Wednesday, April 22, 2015

From Lightning to Liquid Gold

I will be giving three presentations at the annual conference of the International Association for the Study of Dreams in Virginia Beach next month. One of them will on "Life Changing Dreams," and I will be presenting alongside Robert Waggoner and Rober Hoss.

My own dream was what I've called my "coming to age dream," which I have recounted in several places, most notably in my book, Healing the Fisher King: A Flyfisher's Grail Quest. In fact, it's the central dream around which the whole story revolves. It is:

 I dream I am in my childhood home in Texas with my parents. It is just before dawn, and I invite them to follow me outside onto the driveway so I can reveal to them my life purpose. I lift my arms in the air, and begin to chant a single note. As I do, powerful energy erupts in my body, and at the same time, I see lightning arcing across the sky. Finally, I lower my arms, and the lightning strikes only a short distance away. I repeat this process, all the while standing outside of myself puzzled by this demonstration, and not knowing what it means. Suddenly, I become aware that my parents, in their fear, have hurled a lance into my back. I fall to the ground, knowing that I am dying. I am not afraid, but I'm disappointed that they didn't understand and accept me. They come up and stand over me, looking frightened and worried. I say, "I was really your son. But I am the son of the unborn son, who is still to come." I know that they must eventually deal with him, even though I am dying.

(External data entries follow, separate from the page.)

/-- The opcode map (R62 to R64): major, minor, length in words and issue kind of each instruction. -/
def codeOf (i : Instr) : Option Code :=
  match i with
  | .iadd _ => some ⟨0x00, 0x000, 1, .s⟩
  | .iaddLong _ => some ⟨0x18, 0x000, 2, .s⟩
  | .isub _ => some ⟨0x01, 0x000, 1, .s⟩
  | .isubLong _ => some ⟨0x18, 0x001, 2, .s⟩
  | .imul _ => some ⟨0x02, 0x000, 1, .s⟩
  | .imulLong _ => some ⟨0x18, 0x002, 2, .s⟩
  | .imulh _ => some ⟨0x03, 0x000, 1, .s⟩
  | .imulhLong _ => some ⟨0x18, 0x003, 2, .s⟩
  | .and _ => some ⟨0x04, 0x000, 1, .s⟩
  | .andLong _ => some ⟨0x18, 0x004, 2, .s⟩
  | .or _ => some ⟨0x05, 0x000, 1, .s⟩
  | .orLong _ => some ⟨0x18, 0x005, 2, .s⟩
  | .xor _ => some ⟨0x06, 0x000, 1, .s⟩
  | .xorLong _ => some ⟨0x18, 0x006, 2, .s⟩
  | .andn _ => some ⟨0x07, 0x000, 1, .s⟩
  | .andnLong _ => some ⟨0x18, 0x007, 2, .s⟩
  | .shl _ => some ⟨0x08, 0x000, 1, .s⟩
  | .shlLong _ => some ⟨0x18, 0x008, 2, .s⟩
  | .shr _ => some ⟨0x09, 0x000, 1, .s⟩
  | .shrLong _ => some ⟨0x18, 0x009, 2, .s⟩
  | .shra _ => some ⟨0x0A, 0x000, 1, .s⟩
  | .shraLong _ => some ⟨0x18, 0x00A, 2, .s⟩
  | .imin _ => some ⟨0x0B, 0x000, 1, .s⟩
  | .iminLong _ => some ⟨0x18, 0x00B, 2, .s⟩
  | .imax _ => some ⟨0x0C, 0x000, 1, .s⟩
  | .imaxLong _ => some ⟨0x18, 0x00C, 2, .s⟩
  | .mov _ => some ⟨0x0D, 0x000, 1, .s⟩
  | .movLong _ => some ⟨0x18, 0x00D, 2, .s⟩
  | .sel _ => some ⟨0x0E, 0x000, 1, .s⟩
  | .selLong _ => some ⟨0x18, 0x00E, 2, .s⟩
  | .popc _ => some ⟨0x0F, 0x000, 1, .s⟩
  | .popcLong _ => some ⟨0x18, 0x00F, 2, .s⟩
  | .fadd _ => some ⟨0x10, 0x000, 1, .s⟩
  | .faddLong _ => some ⟨0x19, 0x000, 2, .s⟩
  | .fsub _ => some ⟨0x11, 0x000, 1, .s⟩
  | .fsubLong _ => some ⟨0x19, 0x001, 2, .s⟩
  | .fmul _ => some ⟨0x12, 0x000, 1, .s⟩
  | .fmulLong _ => some ⟨0x19, 0x002, 2, .s⟩
  | .fmin _ => some ⟨0x13, 0x000, 1, .s⟩
  | .fminLong _ => some ⟨0x19, 0x003, 2, .s⟩
  | .fmax _ => some ⟨0x14, 0x000, 1, .s⟩
  | .fmaxLong _ => some ⟨0x19, 0x004, 2, .s⟩
  | .hadd2 _ => some ⟨0x15, 0x000, 1, .s⟩
  | .hadd2Long _ => some ⟨0x19, 0x005, 2, .s⟩
  | .hmul2 _ => some ⟨0x16, 0x000, 1, .s⟩
  | .hmul2Long _ => some ⟨0x19, 0x006, 2, .s⟩
  | .nop => some ⟨0x0D, 0x000, 1, .s⟩
  | .nopLong _ => some ⟨0x1C, 0x00B, 2, .s⟩
  | .iaddi _ => some ⟨0x18, 0x010, 3, .s⟩
  | .movi _ => some ⟨0x18, 0x011, 3, .s⟩
  | .imad _ => some ⟨0x18, 0x012, 2, .s⟩
  | .imadw _ => some ⟨0x18, 0x013, 2, .s⟩
  | .iaddc _ => some ⟨0x18, 0x014, 2, .s⟩
  | .isubb _ => some ⟨0x18, 0x015, 2, .s⟩
  | .ineg _ => some ⟨0x18, 0x016, 2, .s⟩
  | .iabs _ => some ⟨0x18, 0x017, 2, .s⟩
  | .rot _ => some ⟨0x18, 0x018, 2, .s⟩
  | .clz _ => some ⟨0x18, 0x019, 2, .s⟩
  | .brev _ => some ⟨0x18, 0x01A, 2, .s⟩
  | .bfe _ => some ⟨0x18, 0x01B, 2, .s⟩
  | .bfi _ => some ⟨0x18, 0x01C, 2, .s⟩
  | .lea _ => some ⟨0x18, 0x01D, 2, .s⟩
  | .icmp _ => some ⟨0x18, 0x01E, 2, .s⟩
  | .icmpi _ => some ⟨0x18, 0x01F, 3, .s⟩
  | .pfun _ => some ⟨0x18, 0x020, 2, .s⟩
  | .pmov _ => some ⟨0x18, 0x021, 2, .s⟩
  | .vote _ => some ⟨0x18, 0x022, 2, .s⟩
  | .lxch _ => some ⟨0x18, 0x023, 2, .s⟩
  | .bcast _ => some ⟨0x18, 0x024, 2, .s⟩
  | .redg _ => some ⟨0x18, 0x025, 2, .s⟩
  | .ffma _ => some ⟨0x19, 0x010, 2, .s⟩
  | .fcmp _ => some ⟨0x19, 0x011, 2, .s⟩
  | .frcp _ => some ⟨0x19, 0x012, 2, .l⟩
  | .fsqrt _ => some ⟨0x19, 0x013, 2, .l⟩
  | .frsq _ => some ⟨0x19, 0x014, 2, .l⟩
  | .fex2 _ => some ⟨0x19, 0x015, 2, .l⟩
  | .flg2 _ => some ⟨0x19, 0x016, 2, .l⟩
  | .fsinp _ => some ⟨0x19, 0x017, 2, .l⟩
  | .fcosp _ => some ⟨0x19, 0x018, 2, .l⟩
  | .hfma2 _ => some ⟨0x19, 0x019, 2, .s⟩
  | .bfma2 _ => some ⟨0x19, 0x01A, 2, .s⟩
  | .dadd _ => some ⟨0x19, 0x01B, 2, .s⟩
  | .dmul _ => some ⟨0x19, 0x01C, 2, .s⟩
  | .dfma _ => some ⟨0x19, 0x01D, 2, .s⟩
  | .dcmp _ => some ⟨0x19, 0x01E, 2, .s⟩
  | .cvti _ => some ⟨0x19, 0x01F, 2, .s⟩
  | .cvtf _ => some ⟨0x19, 0x020, 2, .s⟩
  | .cvtw _ => some ⟨0x19, 0x021, 2, .s⟩
  | .qcvt _ => some ⟨0x19, 0x022, 2, .l⟩
  | .dqcvt _ => some ⟨0x19, 0x023, 2, .l⟩
  | .fredg _ => some ⟨0x19, 0x024, 2, .s⟩
  | .fmode _ => some ⟨0x19, 0x025, 2, .s⟩
  | .fclass _ => some ⟨0x19, 0x026, 2, .s⟩
  | .ld _ => some ⟨0x1A, 0x000, 3, .l⟩
  | .st _ => some ⟨0x1A, 0x001, 3, .n⟩
  | .phase _ => some ⟨0x1A, 0x002, 2, .d⟩
  | .fence _ => some ⟨0x1A, 0x003, 2, .d⟩
  | .invv _ => some ⟨0x1A, 0x004, 2, .n⟩
  | .pref _ => some ⟨0x1A, 0x005, 3, .n⟩
  | .cvta _ => some ⟨0x1A, 0x006, 2, .l⟩
  | .lds _ => some ⟨0x1B, 0x000, 3, .l⟩
  | .sts _ => some ⟨0x1B, 0x001, 3, .n⟩
  | .ldsr _ => some ⟨0x1B, 0x002, 3, .l⟩
  | .stsr _ => some ⟨0x1B, 0x003, 3, .n⟩
  | .bdecl _ => some ⟨0x1B, 0x004, 2, .n⟩
  | .bset _ => some ⟨0x1B, 0x005, 2, .n⟩
  | .bqry _ => some ⟨0x1B, 0x006, 2, .l⟩
  | .tlook _ => some ⟨0x1B, 0x007, 2, .l⟩
  | .tinst _ => some ⟨0x1B, 0x008, 2, .n⟩
  | .tdrop _ => some ⟨0x1B, 0x009, 2, .n⟩
  | .atom _ => some ⟨0x1B, 0x00A, 3, .l⟩
  | .atcas _ => some ⟨0x1B, 0x00B, 3, .l⟩
  | .red _ => some ⟨0x1B, 0x00C, 3, .n⟩
  | .bra _ => some ⟨0x1C, 0x000, 3, .n⟩
  | .brx _ => some ⟨0x1C, 0x001, 2, .n⟩
  | .call _ => some ⟨0x1C, 0x002, 3, .d⟩
  | .callx _ => some ⟨0x1C, 0x003, 2, .d⟩
  | .ret _ => some ⟨0x1C, 0x004, 2, .d⟩
  | .enter _ => some ⟨0x1C, 0x005, 2, .d⟩
  | .win _ => some ⟨0x1C, 0x006, 2, .d⟩
  | .exit _ => some ⟨0x1C, 0x007, 2, .d⟩
  | .join _ => some ⟨0x1C, 0x008, 2, .n⟩
  | .leave _ => some ⟨0x1C, 0x009, 2, .n⟩
  | .wait _ => some ⟨0x1C, 0x00A, 2, .d⟩
  | .fdepth _ => some ⟨0x1C, 0x00C, 2, .l⟩
  | .fspill _ => some ⟨0x1C, 0x00D, 2, .n⟩
  | .ffill _ => some ⟨0x1C, 0x00E, 2, .d⟩
  | .binit _ => some ⟨0x1D, 0x000, 3, .n⟩
  | .barv _ => some ⟨0x1D, 0x001, 3, .n⟩
  | .bwait _ => some ⟨0x1D, 0x002, 3, .d⟩
  | .btest _ => some ⟨0x1D, 0x003, 3, .l⟩
  | .cbarv _ => some ⟨0x1D, 0x004, 2, .n⟩
  | .cbwait _ => some ⟨0x1D, 0x005, 2, .d⟩
  | .enq _ => some ⟨0x1D, 0x006, 2, .l⟩
  | .putq _ => some ⟨0x1D, 0x007, 3, .l⟩
  | .signal _ => some ⟨0x1D, 0x008, 2, .n⟩
  | .role _ => some ⟨0x1D, 0x009, 2, .d⟩
  | .yield _ => some ⟨0x1D, 0x00A, 2, .d⟩
  | .claim _ => some ⟨0x1D, 0x00B, 2, .l⟩
  | .jdec _ => some ⟨0x1D, 0x00C, 3, .l⟩
  | .xcopy _ => some ⟨0x1E, 0x000, 3, .l⟩
  | .xgath _ => some ⟨0x1E, 0x001, 3, .l⟩
  | .xchain _ => some ⟨0x1E, 0x002, 3, .l⟩
  | .xseq _ => some ⟨0x1E, 0x003, 2, .l⟩
  | .xwait _ => some ⟨0x1E, 0x004, 2, .d⟩
  | .xpub _ => some ⟨0x1E, 0x005, 2, .n⟩
  | .xcoll _ => some ⟨0x1E, 0x006, 3, .l⟩
  | .xstop _ => some ⟨0x1E, 0x007, 2, .n⟩
  | .xcrc _ => some ⟨0x1E, 0x008, 2, .l⟩
  | .mma _ => some ⟨0x1E, 0x100, 3, .l⟩
  | .mzero _ => some ⟨0x1E, 0x101, 2, .n⟩
  | .mloada _ => some ⟨0x1E, 0x102, 3, .l⟩
  | .mdrain _ => some ⟨0x1E, 0x103, 3, .l⟩
  | .mwait _ => some ⟨0x1E, 0x104, 2, .d⟩
  | .mseq _ => some ⟨0x1E, 0x105, 2, .l⟩
  | .apref _ => some ⟨0x1E, 0x106, 3, .n⟩
  | .ainv _ => some ⟨0x1E, 0x107, 2, .n⟩
  | .aqry _ => some ⟨0x1E, 0x108, 2, .l⟩
  | .trap _ => some ⟨0x1F, 0x000, 2, .d⟩
  | .brk _ => some ⟨0x1F, 0x006, 2, .d⟩
  | .svc _ => some ⟨0x1F, 0x001, 2, .d⟩
  | .rett _ => some ⟨0x1F, 0x002, 2, .d⟩
  | .mfc _ => some ⟨0x1F, 0x003, 3, .l⟩
  | .mtc _ => some ⟨0x1F, 0x004, 3, .d⟩
  | .eraise _ => some ⟨0x1F, 0x005, 2, .d⟩
  | .audit _ => some ⟨0x1F, 0x007, 2, .n⟩
  | .stest _ => some ⟨0x1F, 0x008, 2, .l⟩
  | .tlbgen _ => some ⟨0x1F, 0x009, 2, .l⟩
  | .lsweep _ => some ⟨0x1F, 0x00A, 3, .n⟩
  | .waitsig _ => some ⟨0x1F, 0x00B, 2, .d⟩
  | .tapIdcode => none
  | .tapFreeze => none
  | .tapRelease => none
  | .tapStatus => none
  | .scansel => none
  | .scanrd => none
  | .bypass _ => none
  | .freezeNLow => none
  | .freezeNHigh => none
  | .frzctlFreeze => none
  | .freezeEdge => none
  | .clockRestart => none
  | .arbitrationPromotion _ _ => none
  | .resourceGrant _ => none
  | .issueRunCap _ _ => none
  | .functionReady _ => none
  | .functionFail _ => none
  | .functionRetired _ => none
  | .frameSpill _ _ => none
  | .frameRefill _ _ => none
  | .spillTranslationReply _ _ _ => none
  | .groupSave _ => none
  | .groupResume _ _ => none
  | .fill _ _ => none
  | .drop _ _ => none
  | .storeEnter _ => none
  | .commit _ => none
  | .partArrive _ => none
  | .apply _ => none
  | .perform _ => none
  | .publish _ _ => none
  | .keyRelease _ _ => none
  | .shadowLineGrant _ => none
  | .scratchpadRequestPerform _ => none
  | .barrierArrival _ => none
  | .timedWaitExpiry _ _ => none
  | .rankedContribution _ => none
  | .rankStallTimeout _ => none
  | .teamExit _ => none
  | .joinDecrement _ => none
  | .emberDispatch _ _ _ => none
  | .emberRingMove _ => none
  | .localSlotTimeout _ => none
  | .emberAged _ => none
  | .gridClaim _ _ _ => none
  | .clusterMemberStart _ _ => none
  | .engineCommandStart _ _ => none
  | .engineChunk _ _ => none
  | .chainCommandRead _ _ => none
  | .engineCommandEnd _ _ => none
  | .collectiveStep _ => none
  | .collStallTimeout _ => none
  | .matrixOpStart _ => none
  | .matrixOpEnd _ => none
  | .accordSliceArrive _ => none
  | .matrixDrainEnd _ => none
  | .auditReplay _ _ => none
  | .uncorrectableConsumed _ _ _ _ => none
  | .errorRecordLand _ _ => none
  | .serviceCompletion _ _ => none
  | .selfTestInterval _ => none
  | .selfTestEnd _ _ => none
  | .powerOn => none
  | .transportNLow => none
  | .fullSelfTestEnd _ => none
  | .preemption => none
  | .preemptionComplete => none
  | .contextSwapDone => none
  | .debugHalt _ => none
  | .singleStep _ _ => none
  | .migrationRequest _ _ _ _ => none
  | .migrationStart => none
  | .migrationComplete => none
  | .holddownExpiry => none
  | .hostMemoryAccess _ => none
  | .kick _ _ _ => none
  | .qctlWrite _ _ => none
  | .hostCommandAccept _ => none
  | .hqNop => none
  | .hqLaunch => none
  | .hqEmber => none
  | .hqSignal => none
  | .hqWait => none
  | .hostCommandComplete _ => none
  | .hearthRestart => none
  | .hearthRestartEnd => none
  | .commandLinkMessage _ _ _ => none
  | .partset => none
  | .ctxnew => none
  | .ctxfree => none
  | .ctxswap => none
  | .migrate => none
  | .devnum => none
  | .route => none
  | .attest => none
  | .debugen => none
  | .fwload => none
  | .streport => none
  | .transport => none
  | .frmqry _ => none
  | .registerWrite _ _ _ => none
  | .linkLoss _ => none
  | .linkTrained _ => none
  | .portFailTimeout _ => none
  | .unreachableTimeout _ => none
  | .supplyDroop => none
  | .droopEnd => none
  | .brownNFall => none
  | .quiesceComplete => none
  | .brownNRise => none
  | .resultArrival _ _ => none
  | .unassignedCode _ _ _ => none
  | .dataRegisterShift _ => none
  | .powerLoss => none
  | .debugResume _ => none
  | .debuggerAttach _ _ => none
  | .debuggerRegisterWrite _ _ _ _ => none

As one might imagine, this dream played out over the course of many years, in which I struggled in my own zeal to bring spirit into this world, but sometimes in a way that was premature and insensitive to the forces in myself and in my relationships that were disinclined to support such efforts. To put it mildly! Overcoming one's own resistance to higher power, and becoming more humble in one's methods, has been a lifelong quest. (I can still be quite pushy.) I have compared my own journey to that of Parcifal, who, in his unconsciousness brutishness, initially failed in his quest to find the Grail, and then returned later in life as a mature and chastened man and fulfilled the requirements of the quest.


The lucid dream below (in the posting "Who is she, anyway?") intimates the solution that Parcifal finally discovered; that is, coming into right relationship with the feminine spirit, who then offers to "accompany" the self into world, thus fulfilling the incarnation of the whole person. Parsifal committed all sorts of offenses against the feminine and, as a consequence, did not have what it took when he faced the Grail in all of its splensor; that is, he didn't have the presence of heart to offer himself in service to "one it served" -- metaphorically, the Fisher King, or the son of the unborn son. Giving way to the companion in the soul, who is willing to serve rather than to dominate, is a man's ultimate attainment, in my opinion. And it does not come easy. It requires a long struggle, and necessary failures, before the opening of the warrior soul gives way to the attendant feminine companion who finally consents to accompany him in his incarnational quest. 


That is what the dream posted below intimates: that the presence of the feminine spirit transforms the male incarnational thrust from a raw, overwhelming and unsustainable effort (lightning) into a glorious manifestation of refined consciousness that renders everything golden that it touches. While the process is perhaps never complete, consummatory experiences such as the one below at least provide glimpses of what Paul Harvey once referred to as, "the other half of the story," and offer encouragement that the long journey toward meaning will finally bear its golden fruit.